-- ==== Sys2Proof/Machine/Functions.lean ====
section
/-!
DEFINITION. The functional layer (00_scope.md section 1): the pure functions over byte sequences that the spec takes from its
source. crc_step, crc16, crc_append (40_crc_engine.md), adu (41_frame_encode.md), hdr_check, strip, regs
(42_frame_decode.md), predict (43_length_predictor.md).
-/

namespace Sys2Proof.Machine

/-- One bit iteration of `crc_step` (R80): "if the register's low bit is 1, shift right one and XOR with 0xA001, otherwise
just shift right"; the test is made on the value before the shift. -/
def crcShift (r : Half) : Half :=
  if r.getLsbD 0 then (r >>> 1) ^^^ Config.crcPoly else r >>> 1

/-- `n` bit iterations. -/
def crcShifts : Nat → Half → Half
  | 0, r => r
  | n + 1, r => crcShifts n (crcShift r)

/-- `crc_step(r, d)` (R80): the byte is XORed into the low byte, then 8 bit iterations. -/
def crcStep (r : Half) (d : Byte) : Half := crcShifts 8 (r ^^^ d.setWidth 16)

/-- `crc16(data)` (R81): from the seed, every byte in order; no final XOR. -/
def crc16 (data : List Byte) : Half := data.foldl crcStep Config.crcSeed

/-- `crc_append(data)` (R82): the data, then the low byte, then the high byte of its CRC. -/
def crcAppend (data : List Byte) : List Byte := data ++ crcTrailer (crc16 data)

/-- `adu(slave, fc, payload)` (R100). -/
def adu (slave fc : Byte) (payload : List Byte) : List Byte := crcAppend ([slave, fc] ++ payload)

/-- `hdr_check(resp, slave, fc)` (R130): length below 4 first, then address, then function code. -/
def hdrCheck (resp : List Byte) (slave fc : Byte) : Code :=
  match resp with
  | r0 :: r1 :: _ :: _ :: _ =>
    if r0 ≠ slave then .frmAddr
    else if r1 ≠ fc then .frmFc
    else .ok
  | _ => .frmShort

/-- `strip(resp)` (R131): `resp[3 .. len(resp)-2)`. The rule defines it for 5 bytes and more; no command calls it on fewer
(DESIGN CHOICE, log 8). -/
def strip (resp : List Byte) : List Byte := (resp.drop 3).take (resp.length - 5)

/-- `regs(data)` (R132): the big-endian pairs in order. The rule defines it for even lengths; of an odd length it takes the
whole pairs, as `RD.REG` does (44_buffer_and_system.md R168; DESIGN CHOICE, log 8). -/
def regs : List Byte → List Half
  | h :: l :: rest => ofBe16 h l :: regs rest
  | [_] => []
  | [] => []

/-- The quantity field of a read request, the `be16` at bytes 4 and 5 (R150, 30_encoding.md R62), where those bytes exist. -/
def requestQty (request : List Byte) : Option Nat :=
  match request with
  | _ :: _ :: _ :: _ :: h :: l :: _ => some (ofBe16 h l).toNat
  | _ => none

/-- `predict(adu)` (R150), a natural number: "nothing wraps" (R152). It has no value on an input shorter than an ADU, nor, for
the four read codes, where the quantity bytes do not exist: exactly the inputs `PRED` fails on (R151). -/
def predict (cfg : Config) (request : List Byte) : Option Nat :=
  match request with
  | _ :: fc :: _ :: _ :: _ =>
    if fc = cfg.fcRc ∨ fc = cfg.fcRdi then
      (requestQty request).map (fun q => 4 + 1 + (q + 7) / 8)
    else if fc = cfg.fcRhr ∨ fc = cfg.fcRir then
      (requestQty request).map (fun q => 4 + 1 + 2 * q)
    else if fc ∈ cfg.writeFcSet then some (4 + 4)
    else some 4
  | _ => none

end Sys2Proof.Machine
end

════════════════════

Nothing but the lines from the top of the entries above through the line with "namespace Sys2Proof.Machine" should be set down, each exactly as written.

### [SOLUTION TO THE EXERCISE]
-- ==== Sys2Proof/Machine/Functions.lean ====
section
/-!
DEFINITION. The functional layer (00_scope.md section 1): the pure functions over byte sequences that the spec takes from its
source. crc_step, crc16, crc_append (40_crc_engine.md), adu (41_frame_encode.md), hdr_check, strip, regs
(42_frame_decode.md), predict (43_length_predictor.md).
-/

namespace Sys2Proof.Machine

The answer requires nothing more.